The reason the old Electrovoice T-35 /T-350 was often run “up and down” instead of the way the horn points is the pattern flip began about 8Khz so most of it’s range it was already flipped.
To avoid pattern flip AND have significantly different horizontal and vertical pattern angles, the simple horn shape no longer applies.
For a horn that had an 80 degree horizontal angle and 20 degree vertical angle must have a mouth that is 4 times taller than it is wide. This is more or less the opposite profile one gets making a simple pyramidal horn and is why none of our pyramid shaped horns at work have an aspect beyond about 1.5:1.

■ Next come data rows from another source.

/-- The state that construction leaves when it accepts the image. -/
def constructed (cfg : Config) (image : List Byte) (seed : Nat) : State :=
  { State.reset with mem := constructedMemory cfg image, prng := { seed := seed, drawn := 0 }, cfg := cfg }

theorem construct_of_fits {image : List Byte} (h : image.length ≤ maxImage) (cfg : Config) (seed : Nat) :
    construct cfg image seed = .ok (constructed cfg image seed) :=
  if_neg (Nat.not_lt.2 h)

theorem construct_of_oversized {image : List Byte} (h : maxImage < image.length) (cfg : Config) (seed : Nat) :
    construct cfg image seed = .error (.addressing 0x1000) :=
  if_pos h

theorem construct_ok {cfg : Config} {image : List Byte} {seed : Nat} {s : State} :
    construct cfg image seed = .ok s ↔ image.length ≤ maxImage ∧ s = constructed cfg image seed := by
  rcases Nat.lt_or_ge maxImage image.length with h | h
  · rw [construct_of_oversized h]
    exact ⟨nofun, fun ⟨hfits, _⟩ => absurd h (Nat.not_lt.2 hfits)⟩
  · rw [construct_of_fits h, Except.ok.injEq]
    exact ⟨fun hs => ⟨h, hs.symm⟩, fun ⟨_, hs⟩ => hs.symm⟩

theorem fontOf_getD_of_ge (v : FontVariant) {a : Nat} (h : 80 ≤ a) : (fontOf v).getD a 0 = 0 :=
  List.getD_eq_default _ _ ((fontOf_length v).trans_le h)

/-- The font alone, before the image is copied. -/
theorem fontMemory_wf_and_read (v : FontVariant) :
    (Memory.load [] 0 (fontOf v)).wf = true ∧ ∀ a, (Memory.load [] 0 (fontOf v)).read a = (fontOf v).getD a 0 := by
  have hinside : 0 + (fontOf v).length ≤ memSize := by rw [fontOf_length]; decide
  obtain ⟨hwf, hread⟩ := load_wf_and_read (m := []) rfl hinside
  refine ⟨hwf, fun a => (hread a).trans ?_⟩
  rw [fontOf_length]
  rcases Nat.lt_or_ge a 80 with ha | ha
  · rw [if_pos ⟨Nat.zero_le a, by omega⟩, Nat.sub_zero]
  · rw [if_neg (by omega), fontOf_getD_of_ge v ha]
    exact unlisted_of_ge ha

section
variable {image : List Byte} (h : image.length ≤ maxImage) (cfg : Config)
include h

theorem constructedMemory_wf : (constructedMemory cfg image).wf = true :=
  (load_wf_and_read (fontMemory_wf_and_read cfg.font).1 (Nat.add_le_add_left h 0x200)).1

theorem constructedMemory_read (a : Nat) : (constructedMemory cfg image).read a =
    if 0x200 ≤ a ∧ a < 0x200 + image.length then image.getD (a - 0x200) 0 else (fontOf cfg.font).getD a 0 := by
  obtain ⟨hwf, hread⟩ := fontMemory_wf_and_read cfg.font
  rw [← hread]
  exact (load_wf_and_read hwf (Nat.add_le_add_left h 0x200)).2 a

/-- Below 0x200 stand the font and the zeros after it. -/
theorem constructed_read_low (seed : Nat) {a : Nat} (ha : a < 0x200) :
    (constructed cfg image seed).mem.read a = (fontOf cfg.font).getD a 0 :=
  (constructedMemory_read h cfg a).trans (if_neg fun hin => Nat.not_lt.2 hin.1 ha)

/-- From 0x200 up stand the image and the zeros after it. -/
theorem constructed_read_image (seed : Nat) {a : Nat} (ha : 0x200 ≤ a) :
    (constructed cfg image seed).mem.read a = image.getD (a - 0x200) 0 := by
  refine (constructedMemory_read h cfg a).trans ?_
  by_cases hend : a < 0x200 + image.length
  · exact if_pos ⟨ha, hend⟩
  · rw [if_neg fun hin => hend hin.2, fontOf_getD_of_ge cfg.font (by omega), List.getD_eq_default _ _ (by omega)]

end

/-! ### The invariant at reset -/

/-- An empty call stack meets STACK_LIMIT, whatever it is. -/
theorem inv_of_stack_nil {s : State} (hmem : s.mem.wf = true) (hstack : s.stack = []) (hpc : s.pc.toNat ≤ 0x10FE) :
    Inv s where
  mem_wf := hmem
  stack_le n _ := by rw [hstack]; exact Nat.zero_le n
  stack_addr v hv := by rw [hstack] at hv; exact absurd hv List.not_mem_nil
  pc_le := hpc

/-- Settles O15: memory lists nothing and the stack is empty. -/
theorem resetMeetsInvariant : Obligations.ResetMeetsInvariant :=
  inv_of_stack_nil rfl rfl (by decide)

/-- Settles O18: construction writes the font and the image inside memory, and the stack is empty. -/
theorem constructionMeetsInvariant : Obligations.ConstructionMeetsInvariant := by
  intro cfg image seed s _ hs
  obtain ⟨hfits, rfl⟩ := construct_ok.1 hs
  exact inv_of_stack_nil (constructedMemory_wf hfits cfg) rfl (by decide : State.reset.pc.toNat ≤ 0x10FE)

/-! ### What construction leaves and what it refuses -/

@[simp] theorem readV_reset (x : Reg) : readV x State.reset = 0 := by
  simp [readV, State.reset]

@[simp] theorem keyAt_reset (k : Nat) : keyAt State.reset.keys k = false :=
  List.getElem?_getD_replicate_default_eq false 16 k

/-- Settles O56: the registers, screen and keypad are the reset state's, and memory holds the font and the image. -/
theorem constructionLeavesResetValues : Obligations.ConstructionLeavesResetValues := by
  intro cfg image seed hfits
  refine ⟨constructed cfg image seed, construct_of_fits hfits cfg seed, rfl, readV_reset, rfl, rfl, rfl, rfl,
    pixel_blank, keyAt_reset, rfl, rfl, fun a ha => ?_, fun a hlo hhi => ?_, fun a hlo _ => ?_⟩
  · have hlength : a < (fontOf cfg.font).length := by rw [fontOf_length]; exact ha
    rw [constructed_read_low hfits cfg seed (by omega), List.getD_eq_getElem _ _ hlength,
      List.getElem?_eq_getElem hlength]
  · rw [constructed_read_low hfits cfg seed hhi, fontOf_getD_of_ge cfg.font hlo]
  · exact constructed_read_image hfits cfg seed hlo

/-- After construction with the empty image the fetch at 0x200 reads two zero bytes. -/
theorem fetch16_constructed_nil (cfg : Config) (seed : Nat) : fetch16 (constructed cfg [] seed) = .ok 0x0000 := by
  have hzero {a : Nat} (ha : 0x200 ≤ a) : (constructed cfg [] seed).mem.read a = 0 :=
    constructed_read_image (Nat.zero_le _) cfg seed ha
  have hpc : (constructed cfg [] seed).pc.toNat = 0x200 := rfl
  rw [fetch16_ok, hpc, hzero (by decide), hzero (by decide)]
  decide

/-- The word 0x0000 is no instruction, whatever the configuration (30_encoding R76). -/
theorem decode_zero (cfg : Config) : decode cfg 0x0000 = .error (.unrecognised 0x0000) := rfl

/-- Settles O57: the length decides between the two answers, and the empty image leaves 0x0000 to be fetched. -/
theorem oversizedImageIsRefused : Obligations.OversizedImageIsRefused := by
  intro cfg image seed
  refine ⟨fun hlong => construct_of_oversized hlong cfg seed, fun hfits => ?_, fun s hs => ?_⟩
  · exact ⟨_, construct_of_fits hfits cfg seed, fun a ha _ => constructed_read_image hfits cfg seed ha⟩
  · obtain ⟨-, rfl⟩ := construct_ok.1 hs
    exact step_of_decode_error (fetch16_constructed_nil cfg seed) (decode_zero cfg)

end Sys2Proof.Machine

The solution is what people are calling a diffraction horn. That allows the vertical and horizontal angles to begin at the mouth and like an astigmatic lens, there are two focal points, one close and one far.
Just like with the driver exit though, the wave front shape, size and desired upper frequency limit governs how wide that slot can be before it produces modes.
Remember to drive the throat of wide angle horn coherently, it can’t be more than about ¼ to 1/3 wl across and that makes the design potentially problematic here as well as the driver end.
At work, we have several very large full range horns mostly used in sports stadiums, WAY more powerful than concert line arrays and having way more directivity (as in much less sound radiated outside the desired pattern).
In order to get a low pattern loss frequency, the horn has to be large, in order to radiate a great deal of acoustic power, you need to have a lot of drivers. To give an idea, one of these is ten feet tall and four feet wide and has over 100 drivers.
This means using a “diffraction horn” the slot is not only too large but much too large to radiate properly.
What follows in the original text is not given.